The Copperfield Apartments were built in 1972, according to the Richland County GIS Mapping System.

Although the federal government has various safety regulations designed to prevent asbestos-related diseases, there is no formal system in place to monitor asbestos reduction. This makes it difficult to say how widespread the problem is.

In the past year, DHEC has inspected 252 structures for asbestos statewide, according to spokesperson Derrek Asberry.

“We know that asbestos exists in many of them, but this figure is not tracked because the presence of asbestos is not a public health problem,” he said.

Asbestos becomes dangerous when it breaks down and can be inhaled. When that happens, Asberry said DHEC “will demand that the building be evacuated until the remediation is complete.”

DHEC could potentially reprimand the landlord for the two cited violations at Copperfield Apartments, but agency spokeswoman Laura Renwick said she could not comment on the details of the enforcement process as the case was In progress.

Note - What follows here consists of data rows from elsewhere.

-- ==== Sys2Proof/Laws/Flags.lean ====
section
/-! SUPPORT. Laws/Flags.lean: the flag codec, bit by bit. -/

namespace Sys2Proof.Machine

@[simp] theorem decflag_encflag (b : Bool) : decflag (encflag b) = b := by cases b <;> rfl

/-- Encoding what a byte decodes to makes it 0 or 1. -/
theorem encflag_decflag (b : Byte) : encflag (decflag b) = if b = 0#8 then 0#8 else 1#8 := by
  by_cases h : b = 0#8 <;> simp [encflag, decflag, h]

/-- FLAGS bit `k` is what byte `4 + k` decodes to. -/
theorem State.decodeFlags_getLsbD (s : State) (k : Nat) (h : k < 4) :
    s.decodeFlags.getLsbD k = decflag (s.fbByte (4 + k)) := by
  unfold State.decodeFlags
  interval_cases k <;> cases decflag (s.fbByte 7) <;> cases decflag (s.fbByte 6) <;>
    cases decflag (s.fbByte 5) <;> cases hd : decflag (s.fbByte 4) <;> simp_all

theorem State.decodeFlags_congr {s t : State} (h : ∀ i, 4 ≤ i → i < 8 → s.fbByte i = t.fbByte i) :
    s.decodeFlags = t.decodeFlags := by
  simp only [State.decodeFlags, h 4 (by omega) (by omega), h 5 (by omega) (by omega),
    h 6 (by omega) (by omega), h 7 (by omega) (by omega)]

/-- The bits FLAGS reads as: the four flags, ACKLIKE, zeros. -/
theorem flagsWord_getLsbD (f : BitVec 4) (k : Nat) :
    (flagsWord f).getLsbD k = if k < 4 then f.getLsbD k else if k = 4 then ackLike f else false := by
  rw [flagsWord, BitVec.getLsbD_setWidth, BitVec.getLsbD_append]
  by_cases h4 : k < 4
  · simp [h4]; omega
  · by_cases h5 : k = 4
    · subst h5; simp
    · have : k - 4 ≠ 0 := by omega
      simp [h4, h5, this]

end Sys2Proof.Machine
end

DHEC said it did not intend to inspect the apartment complex further.

There are two ways to determine if you have been exposed to asbestos in your home. First, you can call the manufacturer of any product that you suspect may contain asbestos. According to the DHEC website, common sources of asbestos in the home include ceiling tiles, tub panels, pipe insulation, and loose insulation.

You can also have suspicious material tested in a laboratory. DHEC maintains a list of asbestos professionals who can perform inspections and laboratory tests on its website. You can also find one in the yellow pages under “Environmental Consultants”.

For more information, visit the DHEC website or call the department’s asbestos section at (803) 898-4289.

Rebecca Liebson covers housing and livability for the state. She is also a member of the Report for America Corps. Rebecca joined The State in 2020. She graduated from Stony Brook University in 2019 and has written for the New York Times, New York Post and NBC. His work has been recognized by the Society of Professional Journalists, the Hearst Foundation and the Press Club of Long Island.